What's in it for them? At least $1,000 per day for access to their apartment, but compensation can go as high as $40,000 or $50,000 for a few days. (More expensive neighborhoods like the Upper East Side tend to fetch more money, he says.) For movie shoots that take longer than a month, the pay can be much higher than that, he says (often empty homes are used for that).
Think your place is ready for its close-up? Here's what David says he's looking for in an apartment:
1. An easy commute
Apartments near TV studios (like Long Island City's Silvercup Studios and Brooklyn's Steiner Studios) are gets, according to David, because it makes it easier, and cheaper, to move from on-site to off-site.
2. Easy permission process
Brownstones are the easiest types of NYC to film in because they're usually privately owned and David doesn't have to get permission from a management company or a co-op or condo board. While co-ops, condos and even rentals can—and are—used in movie shoots, homes owned by single entities with no boards to deal with are much appreciated.
3. Mellow renters/owners/shareholders
"You want to work with people who are easygoing and won't create too many hurdles for you," says, David, who adds that he can usually tell if someone is persnickety from his first interaction with them. If they ask A LOT of questions or seem to have a lot of rules, they may not jell. (Remember that often times the production team will build walls, move furniture and otherwise temporarily alter the look of your apartment quite a bit. If you don't think you can handle that, you may not be the right candidate.)

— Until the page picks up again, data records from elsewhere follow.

-- ==== Sys2Proof/Tests/Slice0.lean ====
section
/-! SUPPORT. Tests of decoding and of single steps, and witnesses for the statements. Expected results come from
the spec: the opcode map of 30_encoding.md R86, the worked examples (S) and the vectors (V) of 95_test_vectors.md, and the rules by hand. The witnesses show that the hypotheses of each statement of
Certificates/Slice0/Obligations.lean are met by some state and operands. -/

namespace Sys2Proof.Tests

open Sys2Proof.Machine Sys2Proof.Safety

/-! ## Well-formedness: what decoding never gives is refused -/

theorem test_wf_halt_accepts : (Instr.hlt 0x00#8).wf ∧ (Instr.hlt 0x01#8).wf ∧ (Instr.hlt 0xFF#8).wf := by decide

theorem test_wf_halt_refuses : (Instr.hlt 0x02#8).wf = false ∧ (Instr.hlt 0xFE#8).wf = false := by decide

theorem test_wf_unknown_accepts : ∀ op ∈ [0x22#8, 0x2A#8, 0x32#8, 0x38#8, 0x39#8, 0x3A#8], (Instr.unk op).wf := by decide

theorem test_wf_unknown_refuses : (Instr.unk 0x00#8).wf = false ∧ (Instr.unk 0x3B#8).wf = false := by decide

/-! ## Decoding: the opcode map of R86, row by row, each opcode followed by the bytes 0x34 and 0x12 -/

/-- The instructions of one row of the map. -/
def decodeRow (hi : BitVec 4) : List (Option Instr) :=
  (List.range 16).map fun lo =>
    match decode [hi ++ BitVec.ofNat 4 lo, 0x34#8, 0x12#8] with
    | .ok (i, _) => some i
    | .error _ => none

theorem test_decode_row_0 : decodeRow 0x0#4 =
    [some (.hlt 0x00#8), some (.hlt 0x01#8), some .rlc, some .rfc,
     some (.adi 0x34#8), some .rst0, some (.mviA 0x34#8), some (.ret 0#3),
     some .inrB, some .dcrB, some .rrc, some .rfz,
     some (.aci 0x34#8), some .rst1, some (.mviB 0x34#8), some (.ret 1#3)] := by
  decide

theorem test_decode_row_1 : decodeRow 0x1#4 =
    [some .inrC, some .dcrC, some .ral, some .rfs,
     some (.sui 0x34#8), some .rst2, some (.mviC 0x34#8), some (.ret 2#3),
     some .inrD, some .dcrD, some .rar, some .rfp,
     some (.sbi 0x34#8), some .rst3, some (.mviD 0x34#8), some (.ret 3#3)] := by
  decide

theorem test_decode_row_2 : decodeRow 0x2#4 =
    [some .inrE, some .dcrE, some (.unk 0x22#8), some .rtc,
     some (.ani 0x34#8), some .rst4, some (.mviE 0x34#8), some (.ret 4#3),
     some .inrH, some .dcrH, some (.unk 0x2A#8), some .rtz,
     some (.xri 0x34#8), some .rst5, some (.mviH 0x34#8), some (.ret 5#3)] := by
  decide

theorem test_decode_row_3 : decodeRow 0x3#4 =
    [some .inrL, some .dcrL, some (.unk 0x32#8), some .rts,
     some (.ori 0x34#8), some .rst6, some (.mviL 0x34#8), some (.ret 6#3),
     some (.unk 0x38#8), some (.unk 0x39#8), some (.unk 0x3A#8), some .rtp,
     some (.cpi 0x34#8), some .rst7, some (.mviM 0x34#8), some (.ret 7#3)] := by
  decide

theorem test_decode_row_4 : decodeRow 0x4#4 =
    [some (.jfc 0x1234#16), some (.iop 0b00000#5), some (.cfc 0x1234#16), some (.iop 0b00001#5),
     some (.jmp 0#3 0x1234#16), some (.iop 0b00010#5), some (.call 0#3 0x1234#16), some (.iop 0b00011#5),
     some (.jfz 0x1234#16), some (.iop 0b00100#5), some (.cfz 0x1234#16), some (.iop 0b00101#5),
     some (.jmp 1#3 0x1234#16), some (.iop 0b00110#5), some (.call 1#3 0x1234#16), some (.iop 0b00111#5)] := by
  decide

theorem test_decode_row_5 : decodeRow 0x5#4 =
    [some (.jfs 0x1234#16), some (.iop 0b01000#5), some (.cfs 0x1234#16), some (.iop 0b01001#5),
     some (.jmp 2#3 0x1234#16), some (.iop 0b01010#5), some (.call 2#3 0x1234#16), some (.iop 0b01011#5),
     some (.jfp 0x1234#16), some (.iop 0b01100#5), some (.cfp 0x1234#16), some (.iop 0b01101#5),
     some (.jmp 3#3 0x1234#16), some (.iop 0b01110#5), some (.call 3#3 0x1234#16), some (.iop 0b01111#5)] := by
  decide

And, "if you live in an apartment building that’s film friendly that’s one hurdle taken care of." So if you've seen neighbors rent their places for film crews, ask them to connect you with the scout they worked with.
4. Not too much light
Unlike condo buyers, location scouts aren't big fans of floor-to-ceiling windows, since it can make it harder for lighting people to mask the time of day. "When the light changes, it takes a long time for hte lighting guys to adjust," says David.
Thomas Altfather Good/Flickr
5. Decent parking options
Parking is a headache for location scouts, and with bike lanes everywhere, it's getting even trickier to find space to park the big trucks and trailers that are often part of a shoot. It also helps not to be too close to a bus stop or other no-parking zone.
6. At least one spacious room
"We need to have at least enough space to get a few different angles," says David. "We're usually looking for at least one decently sized room."
David says he and his crew will never book a fourth floor walkup, no matter how spacious and beautiful the apartment. It's just too tricky to lug all that equipment up there. It's even better if a building has a freight elevator like the one shown above, he says.